What is your favorite guilty pleasure?
RD: Drinking wine is my go to guilty pleasure after long days of work in the studio.
What do you consider your greatest artistic achievement?
RD: I believe that earning my MFA degree amidst a global pandemic has been the biggest challenge I've completed so far. Although it has been extremely difficult, it was an invaluable opportunity for self-reflection and redirection of my work.
What is the best advice you’ve ever received?
RD: The best advice I've ever received was not to be too precious about the artwork I'm making. Clay can crack, collapse, explode in the kiln, break, and mistakes can be made in stone as well, but it is part of the process and of the cycle of transformation. Broken things can either be fixed or can become something new and just as interesting. The whole process of understanding the limits of the materials, starting over, adapting and transforming have a profound impact on how I'm learning to see life. It gradually teaches you to let go of expectations and accept how these external forces are also transforming the work.
What is one thing you would like to change about the art world?
RD: I would like it to be more inclusive and accessible. I also find that there is very little representation for women sculptors, especially in stone carving, and I would love to see that change.
Would you rather be a historically significant or commercially successful artist?
RD: I would rather be historically significant. Women have been left out, excluded, and unrecognized in art for far too long. It is important that the experiences and points of view of women artists are being shared and represented in the arts, and the more they are, the more women will have the chance to make a real difference in the current culture of gender inequality.

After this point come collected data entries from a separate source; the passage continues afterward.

-- ==== Sys2Proof/Laws/Tab.lean ====
section
/-! SUPPORT. Tables and byte memories: a read after a write, and the canonical form that every operation keeps. -/

namespace Sys2Proof

namespace Tab
variable {α : Type}

theorem get_set (d : α) (t : Tab α) (k j : Nat) (v : α) :
    get d (set t k v) j = if j = k then v else get d t j := by
  induction t with
  | nil => simp only [set, get]; split <;> split <;> simp_all
  | cons p t ih =>
    obtain ⟨i, w⟩ := p
    simp only [set]
    split
    · simp only [get]; repeat' split
      all_goals first | rfl | omega
    · split
      · simp only [get]; repeat' split
        all_goals first | rfl | omega
      · simp only [get, ih]; repeat' split
        all_goals first | rfl | omega

@[simp] theorem get_set_self (d : α) (t : Tab α) (k : Nat) (v : α) : get d (set t k v) k = v := by
  simp [get_set]

theorem get_set_ne (d : α) (t : Tab α) {k j : Nat} (v : α) (h : j ≠ k) : get d (set t k v) j = get d t j := by
  simp [get_set, h]

theorem find?_set (t : Tab α) (k j : Nat) (v : α) :
    find? (set t k v) j = if j = k then some v else find? t j := by
  induction t with
  | nil => simp only [set, find?]; split <;> split <;> simp_all
  | cons p t ih =>
    obtain ⟨i, w⟩ := p
    simp only [set]
    split
    · simp only [find?]; repeat' split
      all_goals first | rfl | omega
    · split
      · simp only [find?]; repeat' split
        all_goals first | rfl | omega
      · simp only [find?, ih]; repeat' split
        all_goals first | rfl | omega

@[simp] theorem find?_set_self (t : Tab α) (k : Nat) (v : α) : find? (set t k v) k = some v := by
  simp [find?_set]

@[simp] theorem set_set (t : Tab α) (k : Nat) (v w : α) : set (set t k v) k w = set t k w := by
  induction t with
  | nil => simp [set]
  | cons p t ih =>
    obtain ⟨i, x⟩ := p
    by_cases h : k < i
    · simp [set, h]
    · by_cases h2 : i = k
      · simp [set, h2]
      · simp [set, h, h2, ih]

@[simp] theorem get_upd_self (d : α) (t : Tab α) (k : Nat) (f : α → α) : get d (upd d t k f) k = f (get d t k) := by
  simp [upd]

theorem get_upd (d : α) (t : Tab α) (k j : Nat) (f : α → α) :
    get d (upd d t k f) j = if j = k then f (get d t k) else get d t j := by
  simp [upd, get_set]

theorem get_map (d : α) (f : α → α) (hd : f d = d) (t : Tab α) (k : Nat) :
    get d (t.map (fun p => (p.1, f p.2))) k = f (get d t k) := by
  induction t with
  | nil => simp [get, hd]
  | cons p t ih =>
    obtain ⟨i, w⟩ := p
    simp only [List.map_cons, get]
    split
    · rfl
    · exact ih

theorem find?_del (t : Tab α) (k j : Nat) : find? (del t k) j = if j = k then none else find? t j := by
  induction t with
  | nil => simp [del, find?]
  | cons p t ih =>
    obtain ⟨i, w⟩ := p
    simp only [del]
    split
    · simp only [ih, find?]; repeat' split
      all_goals first | rfl | omega
    · simp only [find?, ih]; repeat' split
      all_goals first | rfl | omega

end Tab

namespace Mem

theorem above_trans {m : Mem} {i j : Nat} (h : above j m = true) (hi : i ≤ j) : above i m = true := by
  cases m with
  | nil => rfl
  | cons p m => obtain ⟨k, c⟩ := p; simp only [above, decide_eq_true_eq] at h ⊢; omega

/-- Below the lowest listed address every byte is the default. -/
theorem read_above {d : Byte} {m : Mem} {j y : Nat} (hm : wf d m = true) (h : above j m = true) (hy : y ≤ j) :
    read d m y = d := by
  induction m generalizing j with
  | nil => rfl
  | cons q m ih =>
    obtain ⟨i, e⟩ := q
    simp only [above, decide_eq_true_eq] at h
    simp only [wf, Bool.and_eq_true] at hm
    simp only [read]
    rw [if_neg (by omega)]
    exact ih hm.2 hm.1.1 (by omega)

theorem read_write {d : Byte} {m : Mem} (hm : wf d m = true) (a x : Nat) (b : Byte) :
    read d (write d m a b) x = if x = a then b else read d m x := by
  induction m with
  | nil =>
    simp only [write]
    repeat' split
    all_goals simp_all [read]
    omega
  | cons p m ih =>
    obtain ⟨j, c⟩ := p
    simp only [wf, Bool.and_eq_true] at hm
    have ih := ih hm.2
    by_cases h1 : a < j
    · simp only [write, h1, if_true]
      by_cases h2 : b = d
      · subst h2
        simp only [if_true]
        by_cases h3 : x = a
        · subst h3; rw [if_pos rfl]; simp only [read]; rw [if_neg (by omega)]
          exact read_above hm.2 hm.1.1 (by omega)
        · rw [if_neg h3]
      · simp only [h2, if_false, read]
        repeat' split
        all_goals first | rfl | omega
    · by_cases h3 : j = a
      · subst h3
        simp only [write, Nat.lt_irrefl, if_false, if_true]
        by_cases h2 : b = d
        · subst h2
          simp only [if_true, read]
          by_cases h4 : x = j
          · subst h4; simp [read_above hm.2 hm.1.1 (Nat.le_refl _)]
          · rw [if_neg h4, if_neg (fun h => h4 h.symm)]
        · simp only [h2, if_false, read]
          repeat' split
          all_goals first | rfl | omega
      · simp only [write, h1, h3, if_false, read, ih]
        repeat' split
        all_goals first | rfl | omega

theorem above_write {d : Byte} {m : Mem} {i a : Nat} (b : Byte) (hm : wf d m = true) (h : above i m = true) (ha : i < a) :
    above i (write d m a b) = true := by
  cases m with
  | nil => by_cases hb : b = d <;> simp [write, hb, above, ha]
  | cons p m =>
    obtain ⟨j, c⟩ := p
    simp only [wf, Bool.and_eq_true] at hm
    simp only [above, decide_eq_true_eq] at h
    simp only [write]
    repeat' split
    all_goals first
      | exact above_trans hm.1.1 (by omega)
      | (simp only [above, decide_eq_true_eq]; omega)

/-- A write keeps the canonical form. -/
theorem wf_write {d : Byte} {m : Mem} (hm : wf d m = true) (a : Nat) (b : Byte) : wf d (write d m a b) = true := by
  induction m with
  | nil => by_cases hb : b = d <;> simp [write, hb, wf, above]
  | cons p m ih =>
    obtain ⟨j, c⟩ := p
    have hm0 := hm
    simp only [wf, Bool.and_eq_true] at hm
    have ih := ih hm.2
    by_cases h1 : a < j
    · by_cases hb : b = d
      · simpa [write, h1, hb] using hm0
      · simp only [write, h1, hb, if_true, if_false]
        simp only [wf, Bool.and_eq_true]
        exact ⟨⟨by simpa [above] using h1, by simpa using hb⟩, by simpa [wf] using hm⟩
    · by_cases h3 : j = a
      · subst h3
        by_cases hb : b = d
        · simpa [write, hb] using hm.2
        · simp only [write, Nat.lt_irrefl, hb, if_true, if_false]
          simp only [wf, Bool.and_eq_true]
          exact ⟨⟨hm.1.1, by simpa using hb⟩, hm.2⟩
      · simp only [write, h1, h3, if_false]
        simp only [wf, Bool.and_eq_true]
        exact ⟨⟨above_write b hm.2 hm.1.1 (by omega), hm.1.2⟩, ih⟩

theorem wf_writeBytes {d : Byte} {m : Mem} (hm : wf d m = true) (a : Nat) (l : List Byte) :
    wf d (writeBytes d m a l) = true := by
  induction l generalizing m a with
  | nil => exact hm
  | cons b l ih => exact ih (wf_write hm a b) (a + 1)

theorem read_writeBytes_out {d : Byte} {m : Mem} (hm : wf d m = true) (a x : Nat) (l : List Byte)
    (h : x < a ∨ a + l.length ≤ x) : read d (writeBytes d m a l) x = read d m x := by
  induction l generalizing m a with
  | nil => rfl
  | cons b l ih =>
    simp only [List.length_cons] at h
    rw [writeBytes, ih (wf_write hm a b) (a + 1) (by omega), read_write hm, if_neg (by omega)]

theorem read_writeBytes_in {d : Byte} {m : Mem} (hm : wf d m = true) (a i : Nat) (l : List Byte) (h : i < l.length) :
    read d (writeBytes d m a l) (a + i) = l[i] := by
  induction l generalizing m a i with
  | nil => simp at h
  | cons b l ih =>
    rw [writeBytes]
    cases i with
    | zero => rw [read_writeBytes_out (wf_write hm a b) _ _ _ (by omega), read_write hm]; simp
    | succ i =>
      have := ih (wf_write hm a b) (a + 1) i (by simpa using h)
      rw [show a + (i + 1) = a + 1 + i by omega]
      simpa using this

@[simp] theorem length_readBytes (d : Byte) (m : Mem) (a n : Nat) : (readBytes d m a n).length = n := by
  induction n generalizing a with
  | zero => rfl
  | succ n ih => simp [readBytes, ih]

theorem above_clearRange {m : Mem} {d : Byte} {i : Nat} (lo hi : Nat) (hm : wf d m = true) (h : above i m = true) :
    above i (clearRange m lo hi) = true := by
  induction m generalizing i with
  | nil => rfl
  | cons p m ih =>
    obtain ⟨j, c⟩ := p
    simp only [wf, Bool.and_eq_true] at hm
    simp only [above, decide_eq_true_eq] at h
    simp only [clearRange]
    split
    · exact ih hm.2 (above_trans hm.1.1 (by omega))
    · simpa [above] using h

theorem wf_clearRange {d : Byte} {m : Mem} (hm : wf d m = true) (lo hi : Nat) : wf d (clearRange m lo hi) = true := by
  induction m with
  | nil => rfl
  | cons p m ih =>
    obtain ⟨j, c⟩ := p
    simp only [wf, Bool.and_eq_true] at hm
    simp only [clearRange]
    split
    · exact ih hm.2
    · simp only [wf, Bool.and_eq_true]
      exact ⟨⟨above_clearRange lo hi hm.2 hm.1.1, hm.1.2⟩, ih hm.2⟩

theorem read_clearRange (d : Byte) (m : Mem) (lo hi x : Nat) :
    read d (clearRange m lo hi) x = if lo ≤ x ∧ x < hi then d else read d m x := by
  induction m with
  | nil => simp [clearRange, read]
  | cons p m ih =>
    obtain ⟨j, c⟩ := p
    simp only [clearRange]
    split
    · rw [ih]; simp only [read]; repeat' split
      all_goals first | rfl | omega
    · simp only [read, ih]; repeat' split
      all_goals first | rfl | omega

end Mem
end Sys2Proof
end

What are you listening to in the studio right now?
RD: I enjoy listening to podcasts and audiobooks while working in the studio. My favorite podcasts are The Sculptor's Funeral, Ologies, Art Grind and Hyperallergic. The latest two audiobooks that I really enjoyed were The Master Plan by Chris Wilson and Trainwreck: The Women We Love to Hate, Mock, and Fear…and Why by Sady Doyle.
How has the coronavirus pandemic affected your practice?
RD: The pandemic hit in the middle of my first year in my graduate program, so all the studio-based classes had to adapt and go remote, which is even more challenging for sculpture classes. From a makeshift studio space in the corner of my living room, I started working in the small scale figures of my Head Space series that are imbued with the emotional heaviness and introspection that we were forced into by the lockdowns and isolation. It was a time of deep reflection and anxiety for me, and being able to continue working on my art gave me purpose. Thankfully I was able to resume in-person learning at the end of lockdown in NYC, which allowed me to focus on stone carving and my series of torsos.
What are you working on that you’re excited about right now?
RD: I am working on a near life-size torso that I am carving in an absolutely gorgeous Smeralda Onyx stone. The striations of the stone vary from beiges, browns to greens and blues in a mesmerizing pattern. As I'm carving away layers of the stone to get to the surface of the sculpture, I'm finding new patterns, new colors, faults, and holes where microcrystals were growing. And that is just as exciting as seeing the form emerge from the block. It has been challenging and an incredible learning journey. I cannot wait for it to be completed.
This interview has been edited for length and clarity. All photos published with permission of the artist.